Integral to my research partnerships and processes are my own self-dissections which shift and deepen with time as I listen with intent and respect to the expertise of Indigenous peoples. My settler positionality requires me to constantly acknowledge, examine, and be rigorously reflexive of my own power and privilege (Kwaymullina, 2016). It requires me to reflect deeply on the fact that this privilege and power is afforded to me by fact of being White and that it comes largely at the expense of the Indigenous peoples whose land I occupy (Sunseri, 2007). I continue to be engaged in reflexive practices that include ongoing critical reflection about my own core beliefs, fundamental judgements, biases and assumptions and the ways in which these have the potential to impact my research (Kwaymullina, 2016). I critically and perpetually interrogate my own personal, educational and spiritual motivations and intentions for engaging in Indigenous research (Kluttz et al., 2020).

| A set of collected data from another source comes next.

/-- The argument words of sq.samp.g and sq.samp.p; the vocabulary's size, where the image's header is good. -/
def SqView.sampArgs (v : SqView) (p : Bool) (ntok : Option Nat) : Bool :=
  let a := v.arg 0
  let vb := bitsOf a 63 32
  let nl := bitsOf (v.arg 1) 31 0
  let cg := BitVec.ofNat 64 (v.arg 3)
  let w := (v.logitBits (bitsOf a 22 0)).getD 0
  let maskOk := if v.arg 2 / 2 ^ 63 = 1 then v.arg 2 % 2 ^ 63 == 0
    else bitsOf (v.arg 2) 63 23 == 0 && v.ok (v.arg 2 + vb / 8) ((vb + nl + 7) / 8 - vb / 8)
  bitsOf a 31 23 == 0 && w != 0 && decide (1 ≤ nl ∧ nl ≤ 2 ^ 20) && (match ntok with | some n => decide (vb + nl ≤ n) | none => true) &&
    (p || positiveF32 (bitsOf (v.arg 1) 63 32)) && maskOk && cg.extractLsb' 40 24 == 0 && decide ((groupFields cg).1 < 4 * v.c.ctl.qcount) &&
    8 * bitsOf a 22 0 % w == 0 && v.ok (bitsOf a 22 0) (nl * w / 8) &&
    (banksOf v.cmd.cap.bfmt (bitsOf a 22 0, bitsOf a 22 0 + nl * w / 8)).all fun x => (v.logitBits (bitsOf a 22 0)) == (match fmtOf (fmtCode x) with
      | some (.float f) => if f = f32 then some 32 else if f = f16 ∨ f = bf16 then some 16 else none
      | _ => none)

/-- The eligible tokens of a shard with their logits as F32 bits (11 R351). -/
def SqView.eligible (v : SqView) (r : SeqRec) : List (Nat × Nat) :=
  let a := bitsOf (v.arg 0) 22 0
  let vb := bitsOf (v.arg 0) 63 32
  let h := denseShape a (bitsOf (v.arg 1) 31 0)
  if r.fin then []
  else (List.range (bitsOf (v.arg 1) 31 0)).filterMap fun i =>
    let t := vb + i
    let bit := v.arg 2 / 2 ^ 63 = 1 ∨ readSpad v.s v.cmd.core (v.arg 2 + t / 8) 1 / 2 ^ (t % 8) % 2 = 1
    let x := encodeCompute f32 (readElt v.s v.cmd.core v.cmd.cap.bfmt h 0 i).val
    match decodeFloat f32 x with
    | .nan | .inf true => none
    | _ => if bit then some (t, x) else none

/-- The packet of a local command (11 R351); nothing is eligible under a status other than OK. -/
def SqView.packet (v : SqView) (p : Bool) (r : Option SeqRec) : Packet :=
  let (owner, group, round, _) := groupFields (BitVec.ofNat 64 (v.arg 3))
  let es := match r with | some r => v.eligible r | none => []
  let rt := decodeFloat f32 (bitsOf (v.arg 1) 63 32)
  let score (r : SeqRec) (x : Nat × Nat) : Nat × Nat :=
    let l := decodeFloat f32 x.2
    (keyOf (encodeCompute f32 ((l.mul rt).add (gumbel (drawWord v.cmd.cap.seed r v.n x.1)))), x.1)
  let items : List (Nat × Nat) :=
    if p then ((es.map fun x => (keyOf x.2, x.1)).mergeSort itemBefore).take 64
    else match r with
      | some r => match (es.map (score r)).mergeSort itemBefore with
        | x :: _ => [x]
        | [] => [(0, 0xFFFFFFFF)]
      | none => [(0, 0xFFFFFFFF)]
  { owner := owner, group := group, round := round, merge := p, n := 1, items := items }

/-- The argument words of sq.samp.fin. -/
def SqView.finArgs (v : SqView) : Bool :=
  let ptop := decodeFloat f32 (bitsOf (v.arg 1) 63 32)
  let good : Bool := match ptop with | .fin false _ _ | .inf false => true | _ => false
  bitsOf (v.arg 0) 63 23 == 0 && bitsOf (v.arg 0) 2 0 == 0 && v.ok (v.arg 0) 520 && positiveF32 (bitsOf (v.arg 1) 31 0) && good &&
    bitsOf (v.arg 2) 63 7 == 0 && decide (v.arg 2 ≤ 64)

/-- The running sums C_i of a list of terms (11 R352). -/
def runningSums : Val → List Val → List Val
  | _, [] => []
  | c, e :: es => let c' := roundIn 0 (c.add e); c' :: runningSums c' es

/-- At least, as values. -/
def Val.ge (a b : Val) : Bool := !a.isNan && !b.isNan && !Val.lt false a b

/-- sq.samp.fin (11 R352). Where no entry reaches the cut, as only keys of no number can bring about, the token and the count are free
(DESIGN CHOICE, log 3). -/
def SqView.fin (v : SqView) (r : SeqRec) : SqOut :=
  let words := (List.range 64).map fun j => readSpad v.s v.cmd.core (v.arg 0 + 8 * j) 8
  let es := words.filter fun x => x % 2 ^ 32 ≠ 0xFFFFFFFF
  let k := if v.arg 2 = 0 then 64 else v.arg 2
  let es := es.take k
  match es with
  | [] => .no 11
  | top :: _ =>
    let l (x : Nat) : Val := decodeFloat f32 (ofKey (x / 2 ^ 32))
    let t := decodeFloat f32 (bitsOf (v.arg 1) 31 0)
    let one : Val := .fin false 1 0
    let term (x : Nat) : Val :=
      if l top = .inf false then (if l x = .inf false then one else .zero false)
      else decodeFloat f64 (sfResult 1 true f64 (roundIn 0 (((l x).add (l top).negate).div t)))
    let cs := runningSums (.zero false) (es.map term)
    let ptop := decodeFloat f32 (bitsOf (v.arg 1) 63 32)
    let cap := if Val.ge ptop one then one else ptop
    let cut := roundIn 0 (cap.mul (cs.getLastD (.zero false)))
    match (List.range cs.length).find? fun i => Val.ge (cs.getD i .nan) cut with
    | none => { status := 0, result := finResult r + (Config.freeWord v.s.freeIx).toNat % 2 ^ 20 * 2 ^ 32 + (Config.freeWord (v.s.freeIx + 1)).toNat % 2 ^ 16 * 2 ^ 16 }
    | some j =>
      let w0 := drawWord v.cmd.cap.seed r v.n 0xFFFFFFFF
      let rsel := roundIn 0 ((Val.mk false w0 (-32)).mul (cs.getD j .nan))
      let i := ((List.range (j + 1)).find? fun i => Val.lt false rsel (cs.getD i .nan)).getD j
      { status := 0, result := finResult r + es.getD i 0 % 2 ^ 20 * 2 ^ 32 + (j + 1) * 2 ^ 16 }

/-! ### The commands (11 R339 to R342) -/

/-- The argument words from number n on are zero. -/
def SqView.restZero (v : SqView) (n : Nat) : Bool := (List.range (4 - n)).all fun i => v.arg (n + i) == 0

/-- The argument words of a command are good; a word that its rule does not list is reserved. -/
def SqView.argsOk (v : SqView) (r : Option SeqRec) : Bool :=
  let g := r.bind fun r => grammarAt v.s v.d r.gofs
  match v.cmd.op, v.cmd.variant with
  | 0x15, _ => v.openArgs
  | 0x16, 0 | 0x18, _ => bitsOf (v.arg 0) 63 20 == 0 && v.restZero 1
  | 0x17, _ => bitsOf (v.arg 0) 63 23 == 0 && v.restZero 1 && v.ok (v.arg 0) ((g.map fun g => (g.ntok + 7) / 8).getD 1)
  | 0x1A, 2 => v.finArgs && v.restZero 3
  | 0x1A, p => v.sampArgs (p == 1) (g.map (·.ntok))
  | 0x1B, _ => v.commitArgs
  | _, _ => v.restZero 0

/-- The node that a command names is one that it accepts. -/
def SqView.nodeOk (v : SqView) (r : SeqRec) : Bool :=
  let x := r.node v.n
  match v.cmd.op, v.cmd.variant with
  | 0x15, _ | 0x1B, _ | 0x1C, 1 => v.n == 0
  | 0x16, 0 => v.n == r.tip
  | 0x16, _ => x.st == 1 && r.below v.n r.tip
  | 0x19, _ => x.st == 2
  | 0x1C, _ => x.st == 1
  | _, _ => x.st != 0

I constantly query and wrestle with the ways that I am shaped by colonial influences, which includes reflection on my complicity in colonisation and my position as a White researcher.

Crucially, this research has relied upon the counsel of Associate Professor Corrinne Sullivan, who is a Queer Wiradjuri cis woman and who organised the What Matters symposium from which this special issue and article derives. Sullivan brings an intimate, lived knowledge of, and extensive experience in, working with Indigenous peoples in research. Her own research focuses on the lives and experiences of gender and/or sexually diverse Indigenous peoples. Sullivan’s counsel has been crucial in ensuring that all research processes are carried out in a culturally sensitive manner, with respect and accountability to participants and their communities at the forefront of all research decisions and practices. Additionally, this article forms part of a chapter in my doctoral research investigating the dual digital and non-digital realities of Indigenous gender and sexuality diverse peoples. Sullivan is appointed in my supervisory panel. My own critical reflections, Sullivan’s counsel and collegiality, and the appointment of the wider projects Queer Aboriginal Reference Group (ARG) are critical in attempting to ensure Indigenous priorities are realised and to interrogating and navigating my problematic settler subjectivity.

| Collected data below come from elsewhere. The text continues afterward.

/-- Context j of core p refills its fetch buffer (05 R163): its first miss of a line, or of the TLB, is counted and starts a fill or a walk. -/
def refillBuffer (s : State) (p : Nat) (j : BitVec 3) : State :=
  let k := s.skiff p j
  match skiffBundle s p k.pc with
  | .ok b =>
    ((List.range b.size).foldl (fun s i => useCode s p (k.pc + 4 * i)) s).modSkiff p j fun k =>
      { k with buf := some b, fetchWait := none }
  | .error (.walk va) =>
    if k.fetchWait = some (true, va) then s
    else (s.modBarrel p fun b => { b with tlbMiss := b.tlbMiss + 1 }).modSkiff p j fun k =>
      { k with fetchWait := some (true, va), fetchWay := { at_ := s.wall } }
  | .error (.miss line) =>
    if k.fetchWait = some (false, line) then s.modBarrel p (·.fill line)
    else (s.modBarrel p fun b => (b.missed j).fill line).modSkiff p j fun k => { k with fetchWait := some (false, line) }
  | .error (.bad va) => fetchFault s p j va
  | .error (.word _) => s

/-- A wait that keeps the PC on its operation, or takes the skiff away: no fetch begins. -/
def SkWait.leaving (w : SkWait) : Bool := match w with | .migrate _ _ => true | _ => false

/-- SKIFF_FETCH (05 R163): from the cycle after the grant the empty fetch buffer of context j is refilled. -/
def execSkiffFetch (p j : Nat) (s : State) : Host.Outcome State Fault Refusal :=
  let j := BitVec.ofNat 3 j
  let k := s.skiff p j
  .next (if k.occupied ∧ k.buf.isNone ∧ ¬ k.wait.leaving ∧ k.fetchAt ≤ (s.core p).run.t then refillBuffer s p j else s)

/-- The links that the walk of a context's access, or its samo, passes, there and back (10 R307). -/
def Skiff.links (k : Skiff) (s : State) (p : Nat) : List Nat :=
  match k.wait with
  | .walk _ va _ _ _ _ => walkLinks s.pteWord (dieOf p) (s.core p).ctl.ptroot va
  | .home _ pa _ _ _ _ => if isControl pa then [] else pathOver [.core p, homeOf pa, .core p]
  | _ => []

/-- The links that the walk of a context's fetch passes. -/
def Skiff.fetchLinks (k : Skiff) (s : State) (p : Nat) : List Nat :=
  match k.fetchWait with
  | some (true, va) => walkLinks s.pteWord (dieOf p) (s.core p).ctl.ptroot va
  | _ => []

/-- SKIFF_TLB_WALK_RESULT (05 R175): the walk of context j's access, or of its fetch, arrives, its flits having passed the links on its way (10 R307); where both may
the choice is free. The access counts as granted, or the fetch as begun, in this cycle; a walk that fails faults. -/
def execSkiffTlbWalkResult (p j : Nat) (s : State) : Host.Outcome State Fault Refusal :=
  let j := BitVec.ofNat 3 j
  let k := s.skiff p j
  let root := (s.core p).ctl.ptroot
  let fetch (s : State) (va : Nat) : State :=
    match s.walk root va with
    | none => fetchFault s p j va
    | some e => (s.modBarrel p (·.useTlb e)).modSkiff p j fun k => { k with fetchAt := (s.core p).run.t, fetchWait := none }
  let first := Config.moment s.freeIx
  let s := { s with freeIx := s.freeIx + 1 }
  let access (s : State) (op : SkGlobal) (va w : Nat) (v v2 : Word) (dst : BitVec 5) : State :=
    match s.walk root va with
    | none => lateFault s p j 0x0B va
    | some e => globalAccess s p j e op va w v v2 dst
  let come := k.way.over (k.links s p)
  let found := k.fetchWay.over (k.fetchLinks s p)
  .next (if ¬ k.occupied then s
    else match k.wait, k.fetchWait with
    | .walk op va w v v2 dst, some (true, fva) =>
      if found ∧ (first ∨ ¬ come) then fetch s fva else if come then access s op va w v v2 dst else s
    | .walk op va w v v2 dst, _ => if come then access s op va w v v2 dst else s
    | _, some (true, fva) => if found then fetch s fva else s
    | _, _ => s)

/-- SKIFF_CACHE_FILL (05 R176): a line under way arrives: it enters the cache, every sld that waits on it completes, and a waiting miss takes
the slot. Which of the lines under way arrives is free. -/
def execSkiffCacheFill (p : Nat) (s : State) : Host.Outcome State Fault Refusal :=
  let fills := (s.core p).barrel.fills
  let n := Nat.min 8 fills.length
  let (f, s) := s.free
  match fills[f.toNat % n]? with
  | none => .next s
  | some line =>
    let l := filledLine s p line
    let s := insertLine ((s.observe p 16 (64 * line) 64).keepReplica (dieOf p) (64 * line)) p l
    let s := s.modBarrel p fun b => { b with
      fills := b.fills.filter (· ≠ line), cacheMiss := if 8 < b.fills.length then b.cacheMiss + 1 else b.cacheMiss }
    .next ((List.range 8).foldl (fun s i =>
      let j := BitVec.ofNat 3 i
      match (s.skiff p j).wait with
      | .fill va pa w dst => if pa / 64 = line then loadLine s p j l va pa w (s.core p).run.t dst else s
      | _ => s) s)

I hold deep belief in the possibilities of right and respectful cross-cultural research partnerships to bring about differential ways of knowing, understanding and doing, now and in the future (A. S. Smith et al., 2018). This motivates me to engage in this research and to continue the tentative path of working in solidarity with Indigenous (and) Queer peoples. Through my work (and life), solidarity is realised and empowered through establishing right and respectful research and social relationships with Indigenous peoples (Sunseri, 2007). It is also actioned by being rigorously responsible and responsive towards the Indigenous peoples and knowledges I engage with to ensure Indigenous priorities are realised (in research and non-research related settings) (Sunseri, 2007). As such, I join with those committed to embarking on a new path that is invested in critiquing and transforming social and research relations to build a more just, equitable, safe and prosperous future for all (see for example Brown & Strega, 2015). Further, the research presented here builds on my previous research and commitment. That being, my Honours dissertation, a discourse analysis of four Australian policy documents associated with addressing Aboriginal and Torres Strait Islander peoples ‘mental health’ and SEWB (see Coe, 2021). Additionally, I have worked on the Dalarinji, Your Story[4] project to which this research is a component, and research pertaining to digital intimacies and Aboriginal sex workers (with Sullivan). Dalarinji, Your Story comprised a team of Indigenous and non-Indigenous researchers and an ARG which also helped mitigate risk in my own project.

Research Background

The imposition of heteropatriarchal colonialism and the Christianisation of Indigenous cultures has been mobilised against Indigenous societies globally, in attempts to dissolve them (Monaghan, 2015; Morgensen, 2012; TallBear, 2018; Walters et al., 2006). In many places, such as Australia, colonising processes viciously removed Indigenous peoples from their homes, dispossessing them from their human and other-than-human relatives (Dudgeon & Bray, 2019) and relocating them in institutions, such as homophobic Christian missions (Bayliss, 2015). Through forced kidnapping onto missions that were externally managed by the state and church, Indigenous peoples had their families, relationships, sexualities and marriages meticulously and religiously regulated, conditioned, intervened and colonised (Day, 2021; Monaghan, 2015).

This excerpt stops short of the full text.